**DESCRIPTION OF THE TASK:** Find the line holding "warp failed. -/" in the entries below. Give it again exactly, along with every line after it up to and including the line holding "def State.countPoison (s".

**DATA EXCERPTS:**
------------
/-! ## Taking an exception (R415 to R422) -/

def causeIllegalInstr : Nat := 0x01
def causeIllegalOperand : Nat := 0x02
def causeRegisterRange : Nat := 0x03
def causePrivilege : Nat := 0x04
def causeHandle : Nat := 0x05
def causePageFault : Nat := 0x06
def causeMisaligned : Nat := 0x07
def causeNesting : Nat := 0x08
def causeStall : Nat := 0x09
def causeBounds : Nat := 0x0A
def causePoison : Nat := 0x0B
def causeNotConverged : Nat := 0x0C
def causePeerTimeout : Nat := 0x0D
def causeTrap : Nat := 0x0E
def causeBreakpoint : Nat := 0x0F

/-- ACCESS bits of a fault record (R360). -/
def accRead : Nat := 1
def accWrite : Nat := 2
def accFetch : Nat := 4
def accAtomic : Nat := 8
def accEngine : Nat := 16
def accRecord : Nat := 32

/-- What a trap carries. -/
structure Trap where
  cause    : Nat
  eval     : Nat := 0
  epc      : Nat
  perLane  : Bool := false
  lid      : Nat := 0
  deferred : Bool := false
  source   : Nat := 0
  access   : Nat := 0
deriving DecidableEq, Repr

/-- ESTAT at trap entry (R418). -/
def estatOf (mask : BitVec 8) (lid : Nat) (perLane : Bool) : Word :=
  BitVec.ofNat 32 (mask.toNat * 2 ^ 16 + lid % 32 * 2 ^ 11 + (if perLane then 2 ^ 10 else 0))

/-- ECAUSE at trap entry (R419). -/
def ecauseOf (t : PendingTrap) : Word :=
  BitVec.ofNat 32 ((if t.deferred then 2 ^ 31 else 0) + t.source % 8 * 2 ^ 28 + t.access % 256 * 2 ^ 8 + t.cause % 256)

/-- The handler's address: EVEC, else TVEC, else none (R416). -/
def handlerOf (w : Warp) (t : Tenant) : Nat := if w.special.evec ≠ 0 then w.special.evec.toNat else t.tvec.toNat

def Warp.modAccess (w : Warp) (id : Nat) (f : Access → Access) : Warp :=
  { w with accesses := w.accesses.map (fun a => if a.id = id then f a else a) }

/-- Lowers a path counter for every access that has returned and has no older one in flight on the path (R111). -/
def Warp.settlePath (w : Warp) (p : Path) : Warp :=
  let done := ((w.accesses.filter (fun a => a.path == p)).takeWhile (·.returned)).map (·.id)
  { w with
    accesses := w.accesses.filter (fun a => !done.contains a.id),
    paths := w.paths.set p (w.paths.get p - done.length),
    uncovered := w.uncovered.map (fun u => if u.path == p && done.contains u.access then { u with returned := true } else u) }

/-- An access that its instruction has not sent: 0 stands for what is to be sent. -/
def Access.unsent (a : Access) : Bool := a.needs.contains 0

/-- Takes back the accesses of instructions that will not go on: those of groups that are not among the ones that do. -/
def Warp.cancelHeld (w : Warp) (goingOn : List Group) : Warp :=
  (w.accesses.filter (fun a => a.unsent && !goingOn.any (fun g => g.mask == a.mask))).foldl (fun w a =>
    (w.modAccess a.id (fun a => { a with needs := [], returned := true })).settlePath a.path) w

/-- The groups but one whose instruction has issued and is not complete; a wait in a latch or a park ends with the warp (R417, R431). -/
def Warp.underWay (w : Warp) (mask : BitVec 8) : List Group :=
  if w.park ≠ .none then []
  else w.groups.filter (fun g => g.prog.stage != 0 && g.mask != mask && !w.latch.any (fun l => l.mask == g.mask))

/-- The warp issues nothing more (R422); what other groups than `mask` have issued completes, unless the mask is none. -/
def Warp.terminate (w : Warp) (mask : Option (BitVec 8)) (cause pc lid : Nat) : Warp :=
  let on := match mask with | some m => w.underWay m | none => []
  { w.cancelHeld on with
    ending := some (cause, pc, lid), trap := none, groups := on, park := .none, behind := [], latch := none }

/-- A group of a warp that has ended does not go on: its instruction has met a fault. -/
def Warp.dropGroup (w : Warp) (mask : BitVec 8) : Warp :=
  let on := w.groups.filter (fun g => g.mask != mask)
  { w.cancelHeld on with groups := on }

/-- Marks the launch of a warp failed. -/
def State.failLaunch (s : State) (id : Nat) : State :=
  { s with launches := { s.launches with launches := SMap.modify id (fun l => { l with failed := true }) s.launches.launches } }

/-- Drops the selections of a warp that have not issued. -/
def State.unselect (s : State) (c slot : Nat) : State :=
  { s with sel := s.sel.filter (fun g => !(decide (g.core = c ∧ g.slot = slot))) }

/-- A terminal fault or HALT (R422): the warp ends, its record is posted, its launch fails. -/
def State.endWarp (s : State) (c slot : Nat) (mask : Option (BitVec 8)) (cause pc lid addr access : Nat) : State :=
  match s.warp? c slot with
  | none => s
  | some w =>
    let lnum := ((s.core? c).map (·.lnum)).getD 0xFFFF
    let s1 := ((s.modWarp c slot (fun w => w.terminate mask cause pc lid)).unselect c slot).failLaunch w.launch
    let r : FaultInfo :=
      { type := recFatal, cause := cause, access := access, addr := addr, pc := pc, core := lnum, slot := slot, lid := lid,
        cyclo := s.cyc c }
    let s2 := (s1.post w.tenant r).1
    s2.checkEnd c slot

/-- Counts a Poison fault for the tenant that takes it (R425). -/
def State.countPoison (s : State) (t cause : Nat) : State :=
  if cause = causePoison then s.modTenant t (fun tn => { tn with poisons := satInc tn.poisons }) else s

/-- Step 5 of R417 at the warp: the saved registers, the privileged mode, the handler's address. -/
def Warp.enterHandler (w : Warp) (t : PendingTrap) (mask : BitVec 8) (epc handler : Nat) : Warp :=
  let w1 := w.setPc mask handler
  { w1 with
    trap := none,
    groups := w1.groups.map (fun g => if g.mask == mask then { g with hold := .none, prog := {}, held := false } else { g with held := true }),
    special := { w.special with
      priv := true, epc := BitVec.ofNat 64 (epc % 2 ^ 48 / 4 * 4), estat := estatOf mask t.lid t.perLane,
      ecause := ecauseOf t, eval := t.eval } }

/-- Steps 4 and 5 of R417, or R422 where the fault is terminal (R416, R421). -/
def State.enterTrap (s : State) (c slot : Nat) (t : PendingTrap) : State :=
  match s.warp? c slot with
  | none => s
  | some w0 =>
    let inRegion := w0.region.active
    let s1 := if inRegion then s.abortNow c slot abFault t.cause else s
    match s1.warp? c slot with
    | none => s1
    | some w =>
      let mask := if inRegion then w.liveMask else t.mask
      let epc := if inRegion then w0.region.target.toNat else t.epc
      let s2 := s1.countPoison w.tenant t.cause
      let handler := handlerOf w (s.tenant w.tenant)
      if w.special.priv ∨ handler = 0 then s2.endWarp c slot (some mask) t.cause t.pc t.lid t.eval.toNat t.access
      else (s2.setWarp c slot (w.enterHandler t mask epc handler)).unselect c slot

/-- Takes a trap once older class-Q and accumulator writes are done (step 2 of R417). -/
def State.raisePending (s : State) (c slot : Nat) (p : PendingTrap) : State :=
  let older := ((s.core? c).map (fun k => k.pendingQ slot)).getD []
  if older.isEmpty then s.enterTrap c slot p
  else (s.modWarp c slot (fun w => { w.abortCause abFault p.cause with trap := some p })).unselect c slot

/-- Raises a trap in a group, at the instruction at which it stands. -/
def State.raise (s : State) (c slot : Nat) (mask : BitVec 8) (t : Trap) : State :=
  s.raisePending c slot
    { mask := mask, pc := ((s.warp? c slot).map (·.pcOf mask)).getD 0, cause := t.cause, epc := t.epc, eval := BitVec.ofNat 64 t.eval,
      perLane := t.perLane, lid := t.lid, deferred := t.deferred, source := t.source, access := t.access }

/-- A pending trap enters once no older write remains: the step TRAP_ENTRY. -/
def State.trapDue (s : State) (c slot : Nat) : Bool :=
  ((s.warp? c slot).map (fun w => w.trap.isSome)).getD false && (((s.core? c).map (fun k => k.pendingQ slot)).getD []).isEmpty

/-- The return from a handler (R438), in one step: the PC of the group, PRIV clear; the held groups are released. -/
def Warp.returnFromTrap (w : Warp) (mask : BitVec 8) (pc : Nat) : Warp :=
  let w1 := w.setPc mask pc
  { w1 with special := { w1.special with priv := false }, groups := w1.groups.map (fun g => { g with held := false }) }

/-- The next token of a tenant (R423): 0 is never given out. -/
def nextToken (n : Nat) : Nat := if n + 1 < 2 ^ 32 then n + 1 else 1

/-- A replayable page fault (R423): the warp parks and one record with a token is posted; a dropped record makes it
fatal. -/
def State.raiseReplayable (s : State) (c slot : Nat) (mask : BitVec 8) (t : Trap) : State :=
  match s.warp? c slot with
  | none => s
  | some w =>
    let token := (s.tenant w.tenant).nextToken
    let lnum := ((s.core? c).map (·.lnum)).getD 0xFFFF
    let r : FaultInfo :=
      { type := recReplayable, cause := t.cause, access := t.access, addr := t.eval, pc := t.epc,
        core := lnum, slot := slot, lid := t.lid, cyclo := s.cyc c, token := token }
    match s.post w.tenant r with
    | (s1, .dropped) => s1.raise c slot mask t
    | (s1, _) =>
      let s2 := s1.modTenant w.tenant (fun tn => { tn with nextToken := nextToken tn.nextToken })
      let s3 := if w.region.active then s2.abortNow c slot abFault t.cause else s2
      let s4 := (s3.modWarp c slot (fun x =>
        { x.parkFor (.pageFault token) (s.cyc c) with
          faulted := some
            { mask := if w.region.active then x.liveMask else mask, pc := w.pcOf mask, cause := t.cause,
              epc := if w.region.active then w.region.target.toNat else t.epc, eval := BitVec.ofNat 64 t.eval,
              perLane := t.perLane, lid := t.lid, deferred := false, source := 0, access := t.access } })).unselect c slot
      { s4 with launches := { s4.launches with parked := s4.launches.parked ++ [(w.tenant, token, c, slot)] } }

/-- A data or fetch page fault: replayable when the walk found V = 0 and the fault queue is enabled; in a handler any fault is terminal
(R421, R423). -/
def State.raisePage (s : State) (c slot : Nat) (mask : BitVec 8) (absent : Bool) (t : Trap) : State :=
  let on := ((s.warp? c slot).map (fun w => (s.tenant w.tenant).fqOn && !w.special.priv)).getD false
  if absent && on then s.raiseReplayable c slot mask t else s.raise c slot mask t

/-! ## Collapses, L1 lines -/

/-- The line of a physical address. -/
def lineOf (pa : Nat) : Nat := pa / 128

/-- The mask of the bytes of a line that `n` bytes at an address take. -/
def byteMask (pa n : Nat) : LineMask := BitVec.ofNat 128 ((2 ^ n - 1) <<< (pa % 128))

/-- Bytes of a line, by physical address, chosen by a mask. -/
def lineCells (line : Nat) (mask : LineMask) (d : LineData) : SMap Byte :=
  ((List.range 128).filter (fun i => mask.getLsbD i)).map (fun i => (128 * line + i, (d.extractLsb' (8 * i) 8)))

/-- Merges cells of a line into its data. -/
def mergeCells (line : Nat) (d : LineData) : SMap Byte → LineData
  | [] => d
  | (a, b) :: t =>
    let i := a - 128 * line
    mergeCells line ((d &&& ~~~(BitVec.ofNat 1024 (0xFF <<< (8 * i)))) ||| BitVec.ofNat 1024 (b.toNat <<< (8 * i))) t

/-- The mask of cells of a line. -/
def cellsMask (line : Nat) (l : SMap Byte) : LineMask :=
  l.foldl (fun m e => m ||| BitVec.ofNat 128 (1 <<< (e.1 - 128 * line))) 0

end Sys2Proof.Machine
end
------------
**WORKED SOLUTION:**
/-- Marks the launch of a warp failed. -/
def State.failLaunch (s : State) (id : Nat) : State :=
  { s with launches := { s.launches with launches := SMap.modify id (fun l => { l with failed := true }) s.launches.launches } }

/-- Drops the selections of a warp that have not issued. -/
def State.unselect (s : State) (c slot : Nat) : State :=
  { s with sel := s.sel.filter (fun g => !(decide (g.core = c ∧ g.slot = slot))) }

/-- A terminal fault or HALT (R422): the warp ends, its record is posted, its launch fails. -/
def State.endWarp (s : State) (c slot : Nat) (mask : Option (BitVec 8)) (cause pc lid addr access : Nat) : State :=
  match s.warp? c slot with
  | none => s
  | some w =>
    let lnum := ((s.core? c).map (·.lnum)).getD 0xFFFF
    let s1 := ((s.modWarp c slot (fun w => w.terminate mask cause pc lid)).unselect c slot).failLaunch w.launch
    let r : FaultInfo :=
      { type := recFatal, cause := cause, access := access, addr := addr, pc := pc, core := lnum, slot := slot, lid := lid,
        cyclo := s.cyc c }
    let s2 := (s1.post w.tenant r).1
    s2.checkEnd c slot

/-- Counts a Poison fault for the tenant that takes it (R425). -/
def State.countPoison (s : State) (t cause : Nat) : State :=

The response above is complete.